Certains antibiotiques sont-ils particulièrement montrés du doigt? Si oui, lesquels et dans quels cas sont-ils considérés comme allergènes ?

Les traitements antibiotiques en cause sont avant tout ceux qui s'adressent aux jeunes enfants. Ces derniers reçoivent un antibiotique le plus souvent pour une infection des voies respiratoires hautes (sphère ORL) ou basses (trachéites, bronchites, bronchiolites, pneumonies). Les études ne précisent pas en général le type d'antibiotique administré, mais l'on sait que dans ces situations ce sont surtout des macrolides (famille d'antibiotiques bien tolérés, que l'on donne par voie orale et qui ciblent préférentiellement les infections des voies aériennes) et des bêta-lactamines orales (amoxicilline, autres pénicillines orales et céphalosporines orales, données pour des infections semblables), ainsi que plus rarement de la vancomycine (antibiotique performant contre les staphylocoques, streptocoques et bactéries anaérobies).
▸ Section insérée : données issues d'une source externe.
/-! ### closeFrame -/

@[simp] theorem closeFrame_regs (s : State) : (closeFrame s).regs = s.regs := rfl
@[simp] theorem closeFrame_cnt (s : State) : (closeFrame s).cnt = s.cnt := rfl
@[simp] theorem closeFrame_snd (s : State) : (closeFrame s).snd = s.snd := rfl
@[simp] theorem closeFrame_ack (s : State) : (closeFrame s).ack = s.ack := rfl
@[simp] theorem closeFrame_eng (s : State) : (closeFrame s).eng = s.eng := rfl
@[simp] theorem closeFrame_asm (s : State) : (closeFrame s).asm = s.asm.clear := rfl
@[simp] theorem closeFrame_mem (s : State) : (closeFrame s).mem = s.mem := rfl
@[simp] theorem closeFrame_cyc (s : State) : (closeFrame s).cyc = s.cyc := rfl
@[simp] theorem closeFrame_inputs (s : State) : (closeFrame s).inputs = s.inputs := rfl
@[simp] theorem closeFrame_cycle (s : State) : (closeFrame s).cycle = s.cycle := rfl
@[simp] theorem closeFrame_epoch (s : State) : (closeFrame s).epoch = s.epoch := rfl
@[simp] theorem closeFrame_rxEpoch (s : State) : (closeFrame s).rxEpoch = s.rxEpoch := rfl
@[simp] theorem closeFrame_out (s : State) : (closeFrame s).out = s.out := rfl

/-! ### loadAck -/

@[simp] theorem loadAck_regs (s : State) : (loadAck s).regs = s.regs := rfl
@[simp] theorem loadAck_cnt (s : State) : (loadAck s).cnt = s.cnt := rfl
@[simp] theorem loadAck_snd (s : State) : (loadAck s).snd = s.snd := rfl
@[simp] theorem loadAck_ack (s : State) : (loadAck s).ack = { s.ack with pend := false } := rfl
@[simp] theorem loadAck_eng (s : State) : (loadAck s).eng = { busy := true, kind := .ack, hdr := s.ackHeader, plen := 0x03#8, idx := 0 } := rfl
@[simp] theorem loadAck_asm (s : State) : (loadAck s).asm = s.asm := rfl
@[simp] theorem loadAck_mem (s : State) : (loadAck s).mem = s.mem := rfl
@[simp] theorem loadAck_cyc (s : State) : (loadAck s).cyc = s.cyc := rfl
@[simp] theorem loadAck_inputs (s : State) : (loadAck s).inputs = s.inputs := rfl
@[simp] theorem loadAck_cycle (s : State) : (loadAck s).cycle = s.cycle := rfl
@[simp] theorem loadAck_epoch (s : State) : (loadAck s).epoch = s.epoch := rfl
@[simp] theorem loadAck_rxEpoch (s : State) : (loadAck s).rxEpoch = s.rxEpoch := rfl
@[simp] theorem loadAck_out (s : State) : (loadAck s).out = s.out := rfl

/-! ### loadData -/

@[simp] theorem loadData_regs (s : State) : (loadData s).regs = s.regs := rfl
@[simp] theorem loadData_cnt (s : State) : (loadData s).cnt = s.cnt := rfl
@[simp] theorem loadData_snd (s : State) : (loadData s).snd = { s.snd with started := true } := rfl
@[simp] theorem loadData_ack (s : State) : (loadData s).ack = s.ack := rfl
@[simp] theorem loadData_eng (s : State) : (loadData s).eng = { busy := true, kind := .data, hdr := s.dataHeader, plen := s.snd.hdrL.len, idx := 0 } := rfl
@[simp] theorem loadData_asm (s : State) : (loadData s).asm = s.asm := rfl
@[simp] theorem loadData_mem (s : State) : (loadData s).mem = s.mem := rfl
@[simp] theorem loadData_cyc (s : State) : (loadData s).cyc = s.cyc := rfl
@[simp] theorem loadData_inputs (s : State) : (loadData s).inputs = s.inputs := rfl
@[simp] theorem loadData_cycle (s : State) : (loadData s).cycle = s.cycle := rfl
@[simp] theorem loadData_epoch (s : State) : (loadData s).epoch = s.epoch := rfl
@[simp] theorem loadData_rxEpoch (s : State) : (loadData s).rxEpoch = s.rxEpoch := rfl
@[simp] theorem loadData_out (s : State) : (loadData s).out = s.out := rfl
Pour qu'un antibiotique puisse altérer le microbiote intestinal, il faut qu'il soit présent à forte concentration dans la lumière de l'intestin et qu'il soit de plus efficace sur ces bactéries intestinales : ce sont essentiellement des bactéries anaérobies ; or, ces trois groupes d'antibiotiques agissent précisément sur les anaérobies. Ainsi, ce n'est pas en se comportant en allergènes, mais en perturbateurs immunitaires indirects, que les antibiotiques favorisent les allergies. Par le biais d'une altération du microbiote intestinal, alors que celui-ci est essentiel à la maturation du système immunitaire, les antibiotiques génèrent une perturbation de ce dernier qui est ensuite sujet aux dysfonctionnements, tels que les allergies. De plus, le microbiote intestinal intervient dans la régulation du système immunitaire mature : une régulation inefficace est un autre facteur favorisant les allergies.
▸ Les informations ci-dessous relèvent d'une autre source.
-- ==== Sys2Proof/Laws/Words.lean ====
section
/-! SUPPORT. The fields of a bus word (R310): packing and unpacking agree. -/

namespace Sys2Proof

@[simp] theorem wordWe_busWord (we : Bool) (a : Addr) (v : Byte) : wordWe (busWord we a v) = we := by
  simp [wordWe, busWord]

@[simp] theorem wordAddr_busWord (we : Bool) (a : Addr) (v : Byte) : wordAddr (busWord we a v) = a := by
  ext i hi
  have h1 : i + 8 < 19 := by omega
  simp [wordAddr, busWord, BitVec.getLsbD_eq_getElem, hi, h1, Nat.add_comm 8 i]

@[simp] theorem wordData_busWord (we : Bool) (a : Addr) (v : Byte) : wordData (busWord we a v) = v := by
  ext i hi
  have h1 : i < 19 := by omega
  have h2 : i < 18 := by omega
  simp [wordData, busWord, hi, h1, h2]

/-- A word is the packing of its three fields. -/
theorem busWord_fields (w : BusWord) : busWord (wordWe w) (wordAddr w) (wordData w) = w := by
  ext i hi
  have : i < 8 ∨ (8 ≤ i ∧ i < 18) ∨ i = 18 := by omega
  rcases this with h | h | h
  · have h1 : i < 18 := by omega
    simp [wordWe, wordAddr, wordData, busWord, h, h1, BitVec.getLsbD_eq_getElem hi]
  · have h2 : ¬ i < 8 := by omega
    have h3 : i - 8 < 10 := by omega
    have h4 : 8 + (i - 8) = i := by omega
    simp [wordWe, wordAddr, wordData, busWord, h, h2, h3, h4, BitVec.getLsbD_eq_getElem hi]
  · subst h
    simp [wordWe, wordAddr, wordData, busWord]

end Sys2Proof
end

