/-- Settles O7: a flipped bit changes one byte, and a valid frame with one byte changed is not valid. -/
theorem singleBitFlipsAreDetected : Obligations.SingleBitFlipsAreDetected := by
  unfold Obligations.SingleBitFlipsAreDetected
  intro fr i j hvalid hi hj
  obtain ⟨fr', hset⟩ : ∃ fr',
      (frameBytes fr).set i ((frameBytes fr).getD i 0#8 ^^^ BitVec.ofNat 8 (2 ^ j)) = frameBytes fr' :=
    exists_frame_of_length (by rw [List.length_set]; exact Nat.le_add_left 6 fr.payload.length)
  have hflip : (frameBytes fr).getD i 0#8 ^^^ BitVec.ofNat 8 (2 ^ j) ≠ (frameBytes fr)[i] := by
    rw [List.getD_eq_getElem _ _ hi]
    exact xor_bit_ne _ hj
  exact ⟨fr', by rw [hset, decodeBytes_frameBytes], validate_of_changed_byte hvalid hi hflip hset.symm⟩

end Sys2Proof.Machine
end

section
/-! ## The sender (R500 to R512): SEND and ABORT, and the step of P5 in each of its states -/

namespace Sys2Proof.Machine

/-! ### SEND (R501): the four checks in order, then the send -/

theorem exec_send_of_error {s : State} (herr : s.now.chanErr = true) :
    exec .send s = .next (txFail .transportUnavailable s) := if_pos herr

theorem exec_send_of_disabled {s : State} (herr : s.now.chanErr = false) (hen : s.enable = false) :
    exec .send s = .next (cmdErr .disabled s) := by
  simp [exec, execSend, herr, hen]

theorem exec_send_of_busy {s : State} (herr : s.now.chanErr = false) (hen : s.enable = true)
    (hst : s.snd.st ≠ .idle) : exec .send s = .next (cmdErr .busy s) := by
  simp [exec, execSend, herr, hen, hst]

theorem exec_send_of_empty {s : State} (herr : s.now.chanErr = false) (hen : s.enable = true)
    (hst : s.snd.st = .idle) (hlen : s.regs.txLen = 0x00#8) :
    exec .send s = .next (txFail .invalidFieldRange s) := by
  simp [exec, execSend, herr, hen, hst, hlen]

theorem exec_send_of_accepted {s : State} (herr : s.now.chanErr = false) (hen : s.enable = true)
    (hst : s.snd.st = .idle) (hlen : s.regs.txLen ≠ 0x00#8) : exec .send s = .next (startSend s) := by
  simp [exec, execSend, herr, hen, hst, hlen]

/-- Settles O21: the checks pass, and the sum SEND starts with is that of the header and no payload. -/
theorem sendStartsTheTransmission : Obligations.SendStartsTheTransmission := by
  unfold Obligations.SendStartsTheTransmission
  intro s herr hen hst hlen
  exact exec_send_of_accepted herr hen hst hlen

/-- Settles O22: each check fails after the earlier ones have passed. -/
theorem sendReportsItsFirstFailedCheck : Obligations.SendReportsItsFirstFailedCheck := by
  unfold Obligations.SendReportsItsFirstFailedCheck
  intro s
  exact ⟨exec_send_of_error, exec_send_of_disabled, exec_send_of_busy, exec_send_of_empty⟩

/-! ### ABORT (R512) -/

theorem streamingData_iff (s : State) :
    s.streamingData = true ↔ s.snd.started = true ∧ s.eng.busy = true ∧ s.eng.kind = .data := by
  simp [State.streamingData, and_assoc]

/-- While the data frame streams the abort waits for the frame's end. -/
theorem abortSend_of_streaming {s : State} (hst : s.snd.st = .sending) (hstream : s.streamingData = true) :
    abortSend s = { s with snd := { s.snd with abortPend := true } } := by
  simp [abortSend, hst, hstream]

/-- An active send that streams no data frame ends at once. -/
theorem abortSend_of_notStreaming {s : State} (hactive : s.snd.st.active = true)
    (hstream : ¬(s.snd.st = .sending ∧ s.streamingData = true)) : abortSend s = fail .aborted s := by
  rcases abortSend_cases s with ⟨-, hinactive⟩ | ⟨-, hst, hs⟩ | ⟨heq, -⟩
  · simp [hinactive] at hactive
  · exact absurd ⟨hst, hs⟩ hstream
  · exact heq

/-- Settles O23: no active send, an active one that streams its data frame, an active one that does not. -/
theorem abortEndsOrMarksTheSend : Obligations.AbortEndsOrMarksTheSend := by
  unfold Obligations.AbortEndsOrMarksTheSend
  intro s
  refine ⟨fun hst => ?_, fun hst hstart hbusy hkind => ?_, fun h => ?_⟩
  · have hinactive : s.snd.st.active = false := by rcases hst with hst | hst <;> rw [hst] <;> rfl
    exact congrArg Host.Outcome.next (abortSend_of_inactive hinactive)
  · have hstream : s.streamingData = true := (streamingData_iff s).2 ⟨hstart, hbusy, hkind⟩
    exact congrArg Host.Outcome.next (abortSend_of_streaming hst hstream)
  · have hends : s.snd.st.active = true ∧ ¬(s.snd.st = .sending ∧ s.streamingData = true) := by
      rw [streamingData_iff]
      rcases h with ⟨hst, hoff⟩ | hst | hst
      · refine ⟨by rw [hst]; rfl, fun ⟨_, hstart, hbusy, hkind⟩ => ?_⟩
        simp [hstart, hbusy, hkind] at hoff
      · simp [hst, SenderState.active]
      · simp [hst, SenderState.active]
    exact congrArg Host.Outcome.next (abortSend_of_notStreaming hends.1 hends.2)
Ces effets pervers obligent à reconsidérer la prescription des antibiotiques. À quels point ou prix pouvons-nous en passer ?
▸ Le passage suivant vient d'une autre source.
/-- The element type of an mfill type (R258). -/
def FillType.elem : FillType → ElemType
  | .bf16 => .bf16 | .f16 => .f16 | .e4m3 => .e4m3 | .e5m2 => .e5m2 | .i8 => .i8 | .w8 => .w8 | .e2m1 => .e2m1 | .ds8 => .ds8
/-- The mfill type of an element type (R258). -/
def FillType.ofElem : ElemType → Option FillType
  | .bf16 => some .bf16 | .f16 => some .f16 | .e4m3 => some .e4m3 | .e5m2 => some .e5m2 | .i8 => some .i8 | .w8 => some .w8
  | .e2m1 => some .e2m1 | .ds8 => some .ds8 | _ => none
/-- The element type of a drain type (R258). -/
def DrainType.elem : DrainType → ElemType
  | .f32 => .f32 | .bf16 => .bf16 | .f16 => .f16 | .e4m3 => .e4m3 | .e5m2 => .e5m2
/-- The drain type of an element type (R258). -/
def DrainType.ofElem : ElemType → Option DrainType
  | .f32 => some .f32 | .bf16 => some .bf16 | .f16 => some .f16 | .e4m3 => some .e4m3 | .e5m2 => some .e5m2 | _ => none
/-- The element type of an mmac activation type (R258). -/
def ActType.elem : ActType → ElemType
  | .bf16 => .bf16 | .f16 => .f16 | .e4m3 => .e4m3 | .e5m2 => .e5m2 | .i8 => .i8 | .w8 => .w8 | .e2m1 => .e2m1
/-- The mmac activation type of an element type (R258). -/
def ActType.ofElem : ElemType → Option ActType
  | .bf16 => some .bf16 | .f16 => some .f16 | .e4m3 => some .e4m3 | .e5m2 => some .e5m2 | .i8 => some .i8 | .w8 => some .w8
  | .e2m1 => some .e2m1 | _ => none

/-- SALU members by code (R192). -/
def saluMember : Nat → Option (SReg → SReg → SReg → Instr)
  | 0 => some .add
  | 1 => some .sub
  | 2 => some .mul
  | 3 => some .mulh
  | 4 => some .mulhw
  | 5 => some .div
  | 6 => some .divw
  | 7 => some .rem
  | 8 => some .remw
  | 9 => some .and
  | 10 => some .or
  | 11 => some .xor
  | 12 => some .andn
  | 13 => some .sll
  | 14 => some .srl
  | 15 => some .sra
  | 16 => some .rotl
  | 17 => some .slt
  | 18 => some .sltw
  | 19 => some .min
  | 20 => some .max
  | 21 => some .minw
  | 22 => some .maxw
  | _ => none

/-- SSHI members by code (R193). -/
def sshiMember : Nat → Option (SReg → SReg → BitVec 6 → Instr)
  | 0 => some .slli
  | 1 => some .srli
  | 2 => some .srai
  | 3 => some .rotli
  | _ => none

/-- SUN members by code (R194). -/
def sunMember : Nat → Option (SReg → SReg → Instr)
  | 0 => some .clz
  | 1 => some .ctz
  | 2 => some .popc
  | 3 => some .sextb
  | 4 => some .sexth
  | 5 => some .sextw
  | 6 => some .zextw
  | 7 => some .bswap
  | _ => none

/-- The immediate majors 0x04 to 0x09 (R195). -/
def immMember : Nat → Option (SReg → SReg → BitVec 16 → Instr)
  | 4 => some .addi
  | 5 => some .andi
  | 6 => some .ori
  | 7 => some .xori
  | 8 => some .slti
  | 9 => some .sltwi
  | _ => none

/-- BR members by condition (R198). -/
def branchMember : Nat → Option (SReg → SReg → BitVec 13 → Instr)
  | 0 => some .beq
  | 1 => some .bne
  | 2 => some .blt
  | 3 => some .bge
  | 4 => some .bltw
  | 5 => some .bgew
  | _ => none

/-- ATOM members by code (R28, R156). -/
def atomMember : Nat → Option (SReg → SReg → SReg → Order → Scope → Bool → Bool → Instr)
  | 0 => some .amoswap
  | 1 => some .amoadd
  | 2 => some .amoand
  | 3 => some .amoor
  | 4 => some .amoxor
  | 5 => some .amomin
  | 6 => some .amomax
  | 7 => some .amominw
  | 8 => some .amomaxw
  | 9 => some .amocas
  | _ => none

/-- VINTA members by code (R221). -/
def vintaMember : Nat → Option (VReg → VReg → VReg → Rep → MkField → Instr)
  | 0 => some .vadd
  | 1 => some .vsub
  | 2 => some .vrsub
  | 3 => some .vmul
  | 4 => some .vmulh
  | 5 => some .vmulhw
  | 6 => some .vand
  | 7 => some .vor
  | 8 => some .vxor
  | 9 => some .vsll
  | 10 => some .vsrl
  | 11 => some .vsra
  | 12 => some .vmin
  | 13 => some .vmax
  | 14 => some .vminw
  | 15 => some .vmaxw
  | _ => none

/-- VINTB members by code (R222). -/
def vintbMember : Nat → Option (VReg → VReg → VReg → Rep → MkField → Instr)
  | 0 => some .vabsd
  | 1 => some .vsadd
  | 2 => some .vssub
  | 3 => some .vsaddw
  | 4 => some .vssubw
  | 5 => some .vmacc
  | 6 => some .vnmsac
  | 7 => some .vdot4
  | 8 => some .vdot4w
  | 9 => some .vrshr
  | 10 => some .vnclip
  | 11 => some .vnclipw
  | _ => none

/-- VFPA members that read vb, by code (R224). -/
def vfpa3Member : Nat → Option (VReg → VReg → VReg → Rep → MkField → Instr)
  | 0 => some .vfadd
  | 1 => some .vfsub
  | 2 => some .vfmul
  | 3 => some .vfdiv
  | 5 => some .vfmin
  | 6 => some .vfmax
  | 7 => some .vfmacc
  | 8 => some .vfnmacc
  | 9 => some .vfmsac
  | 12 => some .vfsgnj
  | _ => none

/-- VFPA members that do not read vb, by code (R224). -/
def vfpa2Member : Nat → Option (VReg → VReg → MkField → Instr)
  | 4 => some .vfsqrt
  | 10 => some .vfabs
  | 11 => some .vfneg
  | 13 => some .vfexp2
  | 14 => some .vfrcp
  | 15 => some .vfclass
  | _ => none

/-- VCMP members by code (R225). -/
def vcmpMember : Nat → Option (MReg → VReg → VReg → Rep → MkField → Instr)
  | 0 => some .vcmpeq
  | 1 => some .vcmpne
  | 2 => some .vcmplt
  | 3 => some .vcmple
  | 4 => some .vcmpgt
  | 5 => some .vcmpge
  | 6 => some .vcmpltw
  | 7 => some .vcmplew
  | 8 => some .vcmpgtw
  | 9 => some .vcmpgew
  | 10 => some .vfcmpeq
  | 11 => some .vfcmpne
  | 12 => some .vfcmplt
  | 13 => some .vfcmple
  | 14 => some .vfcmpgt
  | 15 => some .vfcmpge
  | _ => none

/-- VRED members by code (R227). -/
def vredMember : Nat → Option (VReg → VReg → VReg → MkField → Instr)
  | 0 => some .vredsum
  | 1 => some .vredmax
  | 2 => some .vredmin
  | 3 => some .vredmaxw
  | 4 => some .vredminw
  | 5 => some .vredand
  | 6 => some .vredor
  | 7 => some .vfredsum
  | 8 => some .vfredusum
  | 9 => some .vfredmax
  | 10 => some .vfredmin
  | 11 => some .vbscale
  | _ => none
Les antibiotiques sont des médicaments qui ont énormément apporté à la médecine. Ils ont transformé radicalement l'évolution de maladies infectieuses meurtrières telles que la tuberculose, la fièvre typhoïde, la peste, le typhus, la diphtérie, la scarlatine, les méningites et les pneumonies bactériennes, la gangrène ou encore les septicémies. Il n'est pas question de les remettre en cause, ce sont des substances d'une immense utilité quand elles sont bien utilisées. Mais il est vrai que leur prescription est devenue trop facile, voire systématique, dans les infections des voies aériennes du jeune enfant. Ce qui importe - c'est cependant difficile - est de les prescrire avec discernement, en s'appuyant sur son expérience, des examens complémentaires et des recommandations d'experts. S'il existe indéniablement des prescriptions inutiles - et donc délétères en fonction de ce que nous avons vu -, il n'en reste pas moins vrai qu'ils sont irremplaçables pour permettre la guérison souvent sans séquelle d'un jeune enfant atteint d'infection bactérienne grave.